Type out all the records once more, exactly.

## Data supplied:
***

theorem Kept.execChannelInit (r : Requester) (c : Fin 4) (w : BitVec 32) (s : State) :
    ∃ s2, execChannelInit r c w s = .next s2 ∧ Kept true s s2 := by
  exact ⟨_, rfl, Kept.regAccess (Kept.refl _ _) _ _ _⟩

theorem Kept.execDdrRetrain (r : Requester) (c : Fin 4) (w : BitVec 32) (s : State) :
    ∃ s2, execDdrRetrain r c w s = .next s2 ∧ Kept true s s2 := by
  exact ⟨_, rfl, Kept.regAccess (Kept.refl _ _) _ _ _⟩

theorem Kept.execRetrainSlot (c : Fin 4) (eyes : List (BitVec 32)) (s : State) :
    ∃ s2, execRetrainSlot c eyes s = .next s2 ∧ Kept true s s2 := by
  exact ⟨_, rfl, Kept.retrainSlot (Kept.refl _ _) _ _⟩

theorem Kept.execRetrainAbort (r : Requester) (c : Fin 4) (w : BitVec 32) (s : State) :
    ∃ s2, execRetrainAbort r c w s = .next s2 ∧ Kept true s s2 := by
  exact ⟨_, rfl, Kept.regAccess (Kept.refl _ _) _ _ _⟩

theorem Kept.execMemoryTestWrite (r : Requester) (c : Fin 4) (pat : Fin 4) (kid : Fin 64) (s : State) :
    ∃ s2, execMemoryTestWrite r c pat kid s = .next s2 ∧ Kept true s s2 := by
  exact ⟨_, rfl, Kept.regAccess (Kept.refl _ _) _ _ _⟩

theorem Kept.execMemoryTestCheck (r : Requester) (c : Fin 4) (pat : Fin 4) (kid : Fin 64) (s : State) :
    ∃ s2, execMemoryTestCheck r c pat kid s = .next s2 ∧ Kept true s s2 := by
  exact ⟨_, rfl, Kept.regAccess (Kept.refl _ _) _ _ _⟩

theorem Kept.execMemoryTestWriteCheck (r : Requester) (c : Fin 4) (pat : Fin 4) (kid : Fin 64) (s : State) :
    ∃ s2, execMemoryTestWriteCheck r c pat kid s = .next s2 ∧ Kept true s s2 := by
  exact ⟨_, rfl, Kept.regAccess (Kept.refl _ _) _ _ _⟩

theorem Kept.execMemoryTestComplete (c : Fin 4) (s : State) :
    ∃ s2, execMemoryTestComplete c s = .next s2 ∧ Kept true s s2 := by
  exact ⟨_, rfl, Kept.testDone (Kept.refl _ _) _⟩

theorem Kept.execCxlLinkUp (p : Fin 2) (linkB : Bool) (rate : Fin 8) (width : Fin 32) (cxl : Bool) (s : State) :
    ∃ s2, execCxlLinkUp p linkB rate width cxl s = .next s2 ∧ Kept true s s2 := by
  exact ⟨_, rfl, Kept.linkTrained (Kept.refl _ _) _ _ _ _ _⟩

theorem Kept.execCxlLinkDown (p : Fin 2) (linkB : Bool) (next : Fin 2) (s : State) :
    ∃ s2, execCxlLinkDown p linkB next s = .next s2 ∧ Kept true s s2 := by
  exact ⟨_, rfl, Kept.cxlLinkLost (Kept.refl _ _) _ _ _⟩

theorem Kept.execLinkHotReset (r : Requester) (p : Fin 2) (linkB : Bool) (w : BitVec 32) (s : State) :
    ∃ s2, execLinkHotReset r p linkB w s = .next s2 ∧ Kept true s s2 := by
  exact ⟨_, rfl, Kept.regAccess (Kept.refl _ _) _ _ _⟩

theorem Kept.execConfigRequest (r : Requester) (p : Fin 2) (w : Option (BitVec 32)) (s : State) :
    ∃ s2, execConfigRequest r p w s = .next s2 ∧ Kept true s s2 := by
  have hk := Kept.refl true s
  exact ⟨_, rfl, by simp +contextual (maxDischargeDepth := 40) only [hk, Kept.mk', Kept.ite, Kept.ite1, Kept.dataAccess, Kept.functionConfig]⟩

theorem Kept.execDeviceRegisterRequest (r : Requester) (p : Fin 2) (w : Option (BitVec 32)) (s : State) :
    ∃ s2, execDeviceRegisterRequest r p w s = .next s2 ∧ Kept true s s2 := by
  exact ⟨_, rfl, Kept.dataAccess (Kept.refl _ _) _ _ _⟩

theorem Kept.execCxlCompletion (p : Fin 2) (linkB : Bool) (data : BitVec 32) (poison : Bool) (e : CxlEnd) (s : State) :
    ∃ s2, execCxlCompletion p linkB data poison e s = .next s2 ∧ Kept true s s2 := by
  have hk := Kept.refl true s
  exact ⟨_, rfl, by simp +contextual (maxDischargeDepth := 40) only [hk, Kept.mk', Kept.ite, Kept.ite1, Kept.cxlComplete, Kept.unsupported]⟩

theorem Kept.execCompletionTimeout (p : Fin 2) (linkB : Bool) (s : State) :
    ∃ s2, execCompletionTimeout p linkB s = .next s2 ∧ Kept true s s2 := by
  exact ⟨_, rfl, Kept.cxlTimeout (Kept.refl _ _) _ _⟩

theorem Kept.execEndpointInterrupt (r : Requester) (p : Fin 2) (v : Fin 64) (s : State) :
    ∃ s2, execEndpointInterrupt r p v s = .next s2 ∧ Kept true s s2 := by
  exact ⟨_, rfl, Kept.regAccess (Kept.refl _ _) _ _ _⟩

theorem Kept.execFunctionLevelReset (p : Fin 2) (s : State) :
    ∃ s2, execFunctionLevelReset p s = .next s2 ∧ Kept true s s2 := by
  have hk := Kept.refl true s
  exact ⟨_, rfl, by simp +contextual (maxDischargeDepth := 40) only [hk, Kept.mk', Kept.ite, Kept.ite1, Kept.functionReset, Kept.hostGone]⟩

***

## Result:
theorem Kept.execChannelInit (r : Requester) (c : Fin 4) (w : BitVec 32) (s : State) :
    ∃ s2, execChannelInit r c w s = .next s2 ∧ Kept true s s2 := by
  exact ⟨_, rfl, Kept.regAccess (Kept.refl _ _) _ _ _⟩

theorem Kept.execDdrRetrain (r : Requester) (c : Fin 4) (w : BitVec 32) (s : State) :
    ∃ s2, execDdrRetrain r c w s = .next s2 ∧ Kept true s s2 := by
  exact ⟨_, rfl, Kept.regAccess (Kept.refl _ _) _ _ _⟩

theorem Kept.execRetrainSlot (c : Fin 4) (eyes : List (BitVec 32)) (s : State) :
    ∃ s2, execRetrainSlot c eyes s = .next s2 ∧ Kept true s s2 := by
  exact ⟨_, rfl, Kept.retrainSlot (Kept.refl _ _) _ _⟩

theorem Kept.execRetrainAbort (r : Requester) (c : Fin 4) (w : BitVec 32) (s : State) :
    ∃ s2, execRetrainAbort r c w s = .next s2 ∧ Kept true s s2 := by
  exact ⟨_, rfl, Kept.regAccess (Kept.refl _ _) _ _ _⟩

theorem Kept.execMemoryTestWrite (r : Requester) (c : Fin 4) (pat : Fin 4) (kid : Fin 64) (s : State) :
    ∃ s2, execMemoryTestWrite r c pat kid s = .next s2 ∧ Kept true s s2 := by
  exact ⟨_, rfl, Kept.regAccess (Kept.refl _ _) _ _ _⟩

theorem Kept.execMemoryTestCheck (r : Requester) (c : Fin 4) (pat : Fin 4) (kid : Fin 64) (s : State) :
    ∃ s2, execMemoryTestCheck r c pat kid s = .next s2 ∧ Kept true s s2 := by
  exact ⟨_, rfl, Kept.regAccess (Kept.refl _ _) _ _ _⟩

theorem Kept.execMemoryTestWriteCheck (r : Requester) (c : Fin 4) (pat : Fin 4) (kid : Fin 64) (s : State) :
    ∃ s2, execMemoryTestWriteCheck r c pat kid s = .next s2 ∧ Kept true s s2 := by
  exact ⟨_, rfl, Kept.regAccess (Kept.refl _ _) _ _ _⟩

theorem Kept.execMemoryTestComplete (c : Fin 4) (s : State) :
    ∃ s2, execMemoryTestComplete c s = .next s2 ∧ Kept true s s2 := by
  exact ⟨_, rfl, Kept.testDone (Kept.refl _ _) _⟩

theorem Kept.execCxlLinkUp (p : Fin 2) (linkB : Bool) (rate : Fin 8) (width : Fin 32) (cxl : Bool) (s : State) :
    ∃ s2, execCxlLinkUp p linkB rate width cxl s = .next s2 ∧ Kept true s s2 := by
  exact ⟨_, rfl, Kept.linkTrained (Kept.refl _ _) _ _ _ _ _⟩

theorem Kept.execCxlLinkDown (p : Fin 2) (linkB : Bool) (next : Fin 2) (s : State) :
    ∃ s2, execCxlLinkDown p linkB next s = .next s2 ∧ Kept true s s2 := by
  exact ⟨_, rfl, Kept.cxlLinkLost (Kept.refl _ _) _ _ _⟩

theorem Kept.execLinkHotReset (r : Requester) (p : Fin 2) (linkB : Bool) (w : BitVec 32) (s : State) :
    ∃ s2, execLinkHotReset r p linkB w s = .next s2 ∧ Kept true s s2 := by
  exact ⟨_, rfl, Kept.regAccess (Kept.refl _ _) _ _ _⟩

theorem Kept.execConfigRequest (r : Requester) (p : Fin 2) (w : Option (BitVec 32)) (s : State) :
    ∃ s2, execConfigRequest r p w s = .next s2 ∧ Kept true s s2 := by
  have hk := Kept.refl true s
  exact ⟨_, rfl, by simp +contextual (maxDischargeDepth := 40) only [hk, Kept.mk', Kept.ite, Kept.ite1, Kept.dataAccess, Kept.functionConfig]⟩

theorem Kept.execDeviceRegisterRequest (r : Requester) (p : Fin 2) (w : Option (BitVec 32)) (s : State) :
    ∃ s2, execDeviceRegisterRequest r p w s = .next s2 ∧ Kept true s s2 := by
  exact ⟨_, rfl, Kept.dataAccess (Kept.refl _ _) _ _ _⟩

theorem Kept.execCxlCompletion (p : Fin 2) (linkB : Bool) (data : BitVec 32) (poison : Bool) (e : CxlEnd) (s : State) :
    ∃ s2, execCxlCompletion p linkB data poison e s = .next s2 ∧ Kept true s s2 := by
  have hk := Kept.refl true s
  exact ⟨_, rfl, by simp +contextual (maxDischargeDepth := 40) only [hk, Kept.mk', Kept.ite, Kept.ite1, Kept.cxlComplete, Kept.unsupported]⟩

theorem Kept.execCompletionTimeout (p : Fin 2) (linkB : Bool) (s : State) :
    ∃ s2, execCompletionTimeout p linkB s = .next s2 ∧ Kept true s s2 := by
  exact ⟨_, rfl, Kept.cxlTimeout (Kept.refl _ _) _ _⟩

theorem Kept.execEndpointInterrupt (r : Requester) (p : Fin 2) (v : Fin 64) (s : State) :
    ∃ s2, execEndpointInterrupt r p v s = .next s2 ∧ Kept true s s2 := by
  exact ⟨_, rfl, Kept.regAccess (Kept.refl _ _) _ _ _⟩

theorem Kept.execFunctionLevelReset (p : Fin 2) (s : State) :
    ∃ s2, execFunctionLevelReset p s = .next s2 ∧ Kept true s s2 := by
  have hk := Kept.refl true s
  exact ⟨_, rfl, by simp +contextual (maxDischargeDepth := 40) only [hk, Kept.mk', Kept.ite, Kept.ite1, Kept.functionReset, Kept.hostGone]⟩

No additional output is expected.